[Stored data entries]
━━━━━━━━━━━━━━━━━━━━━━━━━━━━━━

-- ==== Sys2Proof/Laws/Rows.lean ====
section
/-! SUPPORT. What each command keeps, said once: `execX_calm`. A command that may change a part of `Part` asks that `K` leave it out. -/

namespace Sys2Proof.Machine
set_option Elab.async false
variable {K : Part → Prop}

theorem next_calm {a s t : State} (h : (.next s : Host.Outcome State Fault Refusal) = .next t) (k : Calm K a s) : Calm K a t := by
  cases h; exact k

theorem guarded_calm {s t : State} {f : State → State} (h : guarded s f = .next t) (k : Calm K s (f s)) : Calm K s t := by
  unfold guarded at h
  split at h
  · cases h
  · exact next_calm h k

theorem tapGuarded_calm {s t : State} {f : State → State} (h : tapGuarded s f = .next t) (k : Calm K s (f s)) : Calm K s t := by
  unfold tapGuarded at h
  split at h
  · exact next_calm h k
  · exact next_calm h k
  · cases h

theorem request_calm {s t : State} {c : ReqCmd} {x : Tenure} (h : requestRow c x s = .next t) : Calm K s t := by
  unfold requestRow at h
  split at h
  · exact guarded_calm h (tenureRow_calm _ (Calm.refl s))
  · cases h

theorem execAbort_calm {s z : State} (who : Fin 8) (mask : BitVec 4) 
    (h : execAbort who mask s = .next z) (nregs : ¬ K .regs) (ntick : ¬ K .tick) (nclk : ¬ K .clk) (nsync : ¬ K .sync) (nundef : ¬ K .undef) : Calm K s z :=
  guarded_calm h (regRow_calm _ _ _ (Calm.refl s))

theorem execAspmL1Entry_calm {s z : State} (h : execAspmL1Entry s = .next z) : Calm K s z :=
  guarded_calm h (when_calm _ _ (fun _ => Calm.upd (Calm.refl s)) (Calm.refl s))

theorem execAssertIntx_calm {s z : State} (h : execAssertIntx s = .next z) : Calm K s z :=
  guarded_calm h (when_calm _ _ (fun _ => raiseInt_calm _ (Calm.upd (Calm.refl s))) (Calm.refl s))

theorem execAtomic_calm {s z : State} (t : Tenure) (h : execAtomic t s = .next z) : Calm K s z := request_calm h

theorem execAtomicPerformingPass_calm {s z : State} (r : Fin 13) (h : execAtomicPerformingPass r s = .next z) : Calm K s z :=
  guarded_calm h (when_calm _ _ (fun _ => passRow_calm _ _ _ (Calm.refl s)) (Calm.refl s))

theorem execAvldOutOfTenure_calm {s z : State} (p : PortId) (h : execAvldOutOfTenure p s = .next z) : Calm K s z :=
  guarded_calm h (strayRow_calm _ (Calm.refl s))

theorem execBarrier_calm {s z : State} (t : Tenure) (h : execBarrier t s = .next z) : Calm K s z := request_calm h

theorem execBedrockSupplyLoss_calm {s z : State} 
    (h : execBedrockSupplyLoss s = .next z) (nphase : ¬ K .phase) (ntap : ¬ K .tap) (nregs : ¬ K .regs) (ntick : ¬ K .tick) (nclk : ¬ K .clk) (nsync : ¬ K .sync) (nrate : ¬ K .rate) (nundef : ¬ K .undef) : Calm K s z :=
  guarded_calm h (when_calm _ _ (fun _ => offKept_calm (Calm.refl s)) (Calm.refl s))

theorem execBitAliasWrite_calm {s z : State} (who : Fin 8) (off : BitVec 16) (val : Reg32) 
    (h : execBitAliasWrite who off val s = .next z) (nregs : ¬ K .regs) (ntick : ¬ K .tick) (nclk : ¬ K .clk) (nsync : ¬ K .sync) (nundef : ¬ K .undef) : Calm K s z :=
  guarded_calm h (when_calm _ _ (fun _ => regRow_calm _ _ _ (Calm.refl s)) (Calm.refl s))

theorem execBridgeMessage_calm {s z : State} (m : BridgeMsg) (header : List Reg32) (h : execBridgeMessage m header s = .next z) : Calm K s z :=
  guarded_calm h (when_calm _ _ (fun _ => settle_calm (messageRow_calm _ _ (Calm.refl s))) (Calm.refl s))

theorem execBridgeRequest_calm {s z : State} (r : BridgeReq) (header : List Reg32) (h : execBridgeRequest r header s = .next z) : Calm K s z :=
  guarded_calm h (when_calm _ _ (fun _ => requestTlp_calm _ _ (Calm.refl s)) (Calm.refl s))

theorem execBucketLeak_calm {s z : State} (n : Fin 6) (h : execBucketLeak n s = .next z) : Calm K s z :=
  guarded_calm h (when_calm _ _ (fun _ => Calm.upd (Calm.refl s)) (Calm.refl s))

theorem execBypass_calm {s z : State} (x : TapRun) (h : execBypass x s = .next z) (ntap : ¬ K .tap) (nundef : ¬ K .undef) : Calm K s z :=
  tapGuarded_calm h (when_calm _ _ (fun _ => tapRow_calm _ _ (Calm.refl s)) (Calm.refl s))

theorem execCacheDisable_calm {s z : State} (who : Fin 8) 
    (h : execCacheDisable who s = .next z) (nregs : ¬ K .regs) (ntick : ¬ K .tick) (nclk : ¬ K .clk) (nsync : ¬ K .sync) (nundef : ¬ K .undef) : Calm K s z :=
  guarded_calm h (regRow_calm _ _ _ (Calm.refl s))

theorem execCacheEnable_calm {s z : State} (who : Fin 8) 
    (h : execCacheEnable who s = .next z) (nregs : ¬ K .regs) (ntick : ¬ K .tick) (nclk : ¬ K .clk) (nsync : ¬ K .sync) (nundef : ¬ K .undef) : Calm K s z :=
  guarded_calm h (regRow_calm _ _ _ (Calm.refl s))

theorem execCacheStoreAccess_calm {s z : State} (ready : List Nat) (h : execCacheStoreAccess ready s = .next z) : Calm K s z :=
  guarded_calm h (when_calm _ _ (fun _ => accessRow_calm _ (Calm.refl s)) (Calm.refl s))

theorem execCacheStoreReadDone_calm {s z : State} (id : Nat) (ws : List (BitVec 64 × BitVec 8)) 
    (h : execCacheStoreReadDone id ws s = .next z) : Calm K s z :=
  guarded_calm h (when_calm _ _ (fun _ => readDoneRow_calm _ _ (Calm.refl s)) (Calm.refl s))

theorem execCfgRefWrite_calm {s z : State} (who : Fin 8) (val : Reg32) 
    (h : execCfgRefWrite who val s = .next z) (nregs : ¬ K .regs) (ntick : ¬ K .tick) (nclk : ¬ K .clk) (nsync : ¬ K .sync) (nundef : ¬ K .undef) : Calm K s z :=
  guarded_calm h (regRow_calm _ _ _ (Calm.refl s))

theorem execClamp_calm {s z : State} (x : TapRun) (h : execClamp x s = .next z) (ntap : ¬ K .tap) (nundef : ¬ K .undef) : Calm K s z :=
  tapGuarded_calm h (when_calm _ _ (fun _ => tapRow_calm _ _ (Calm.refl s)) (Calm.refl s))

theorem execClass0Ready_calm {s z : State} (us : BitVec 16) (h : execClass0Ready us s = .next z) : Calm K s z :=
  guarded_calm h (when_calm _ _ (fun _ => settle_calm (wakeOver_calm (event_calm _ _ _
    (foldl_calm _ _ (fun _ _ h => sampleRsns_calm _ h) (Calm.upd (Calm.refl s)))))) (Calm.refl s))

theorem execClkreqInSleep_calm {s z : State} (h : execClkreqInSleep s = .next z) : Calm K s z :=
  guarded_calm h (when_calm _ _ (fun _ => Calm.upd (Calm.refl s)) (Calm.refl s))

theorem execCmdEnable_calm {s z : State} (who : Fin 8) (val : Reg32) 
    (h : execCmdEnable who val s = .next z) (nregs : ¬ K .regs) (ntick : ¬ K .tick) (nclk : ¬ K .clk) (nsync : ¬ K .sync) (nundef : ¬ K .undef) : Calm K s z :=
  guarded_calm h (regRow_calm _ _ _ (Calm.refl s))

theorem execCmdRingWrite_calm {s z : State} (who : Fin 8) (off : BitVec 16) (val : Reg32) 
    (h : execCmdRingWrite who off val s = .next z) (nregs : ¬ K .regs) (ntick : ¬ K .tick) (nclk : ¬ K .clk) (nsync : ¬ K .sync) (nundef : ¬ K .undef) : Calm K s z :=
  guarded_calm h (when_calm _ _ (fun _ => regRow_calm _ _ _ (Calm.refl s)) (Calm.refl s))

theorem execCmdSqDb_calm {s z : State} (who : Fin 8) (ring : Fin 4) (tail : BitVec 12) 
    (h : execCmdSqDb who ring tail s = .next z) (nregs : ¬ K .regs) (ntick : ¬ K .tick) (nclk : ¬ K .clk) (nsync : ¬ K .sync) (nundef : ¬ K .undef) : Calm K s z :=
  guarded_calm h (regRow_calm _ _ _ (Calm.refl s))

theorem execColdReset_calm {s z : State} (straps : BitVec 3) 
    (h : execColdReset straps s = .next z) (nphase : ¬ K .phase) (nundef : ¬ K .undef) : Calm K s z :=
  next_calm h (when_calm _ _ (fun _ => Calm.upd (Calm.refl s)) (Calm.refl s))

theorem execCommandUnitDone_calm {s z : State} (n : Fin 4) (perr : Bool) (h : execCommandUnitDone n perr s = .next z) : Calm K s z :=
  guarded_calm h (when_calm _ _ (fun _ => settle_calm (unitArrival_calm _ _ (Calm.refl s))) (Calm.refl s))

theorem execCommitWindowExpire_calm {s z : State} (h : execCommitWindowExpire s = .next z) : Calm K s z :=
  guarded_calm h (when_calm _ _ (fun _ => closeWindow_calm (Calm.refl s)) (Calm.refl s))

theorem execCompletionEntryWrite_calm {s z : State} (h : execCompletionEntryWrite s = .next z) : Calm K s z :=
  guarded_calm h (when_calm _ _ (fun _ => settle_calm (cqRow_calm (Calm.refl s))) (Calm.refl s))

theorem execCompletionLookup_calm {s z : State} (slot : Nat) (h : execCompletionLookup slot s = .next z) : Calm K s z :=
  guarded_calm h (when_calm _ _ (fun _ => lookupRow_calm _ _ _ (Calm.refl s)) (Calm.refl s))

theorem execCompletionTimeout_calm {s z : State} (tag : BitVec 8) (h : execCompletionTimeout tag s = .next z) : Calm K s z :=
  guarded_calm h (when_calm _ _ (fun _ => timeoutRow_calm _ (Calm.refl s)) (Calm.refl s))

theorem execConfigCompletion_calm {s z : State} (res : Option (CplStatus × Reg32)) 
    (h : execConfigCompletion res s = .next z) (nregs : ¬ K .regs) : Calm K s z :=
  guarded_calm h (when_calm _ _ (fun _ => configEnd_calm _ (Calm.refl s)) (Calm.refl s))

theorem execConfigRequest_calm {s z : State} (who : Fin 8) (val : Reg32) 
    (h : execConfigRequest who val s = .next z) (nregs : ¬ K .regs) (ntick : ¬ K .tick) (nclk : ¬ K .clk) (nsync : ¬ K .sync) (nundef : ¬ K .undef) : Calm K s z :=
  guarded_calm h (when_calm _ _ (fun _ => regRow_calm _ _ _ (Calm.refl s)) (Calm.refl s))

theorem execCrcPassStart_calm {s z : State} (h : execCrcPassStart s = .next z) : Calm K s z :=
  guarded_calm h (when_calm _ _ (fun _ => passRead_calm (startPass_calm (Calm.refl s))) (Calm.refl s))

theorem execCrystalStop_calm {s z : State} (h : execCrystalStop s = .next z) (nclk : ¬ K .clk) : Calm K s z :=
  guarded_calm h (when_calm _ _ (fun _ => Calm.upd (Calm.refl s)) (Calm.refl s))

theorem execCspInit_calm {s z : State} (who : Fin 8) 
    (h : execCspInit who s = .next z) (nregs : ¬ K .regs) (ntick : ¬ K .tick) (nclk : ¬ K .clk) (nsync : ¬ K .sync) (nundef : ¬ K .undef) : Calm K s z :=
  guarded_calm h (regRow_calm _ _ _ (Calm.refl s))

theorem execCspInitStepDone_calm {s z : State} (r : InitResult) (h : execCspInitStepDone r s = .next z) : Calm K s z :=
  guarded_calm h (when_calm _ _ (fun _ => settle_calm (cspNext_calm _ (Calm.refl s))) (Calm.refl s))

theorem execCspWake_calm {s z : State} (pass : Bool) (h : execCspWake pass s = .next z) : Calm K s z :=
  guarded_calm h (when_calm _ _ (fun _ => settle_calm (cspWakeRow_calm _ (Calm.refl s))) (Calm.refl s))

theorem execDdrAlert_calm {s z : State} (rank : Fin 2) (h : execDdrAlert rank s = .next z) : Calm K s z :=
  guarded_calm h (when_calm _ _ (fun _ => settle_calm (cspAlert_calm _ (Calm.refl s))) (Calm.refl s))

theorem execDdrRefresh_calm {s z : State} (rank : Fin 2) (h : execDdrRefresh rank s = .next z) : Calm K s z :=
  guarded_calm h (when_calm _ _ (fun _ => count_calm (emit_calm _ (Calm.refl s))) (Calm.refl s))

theorem execDeassertIntx_calm {s z : State} (h : execDeassertIntx s = .next z) : Calm K s z :=
  guarded_calm h (when_calm _ _ (fun _ => Calm.upd (Calm.refl s)) (Calm.refl s))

━━━━━━━━━━━━━━━━━━━━━━━━━━━━━━

* _Action item_
Please find how many lines in the records hold "mask", then give that number with nothing else.

* _Reply_
2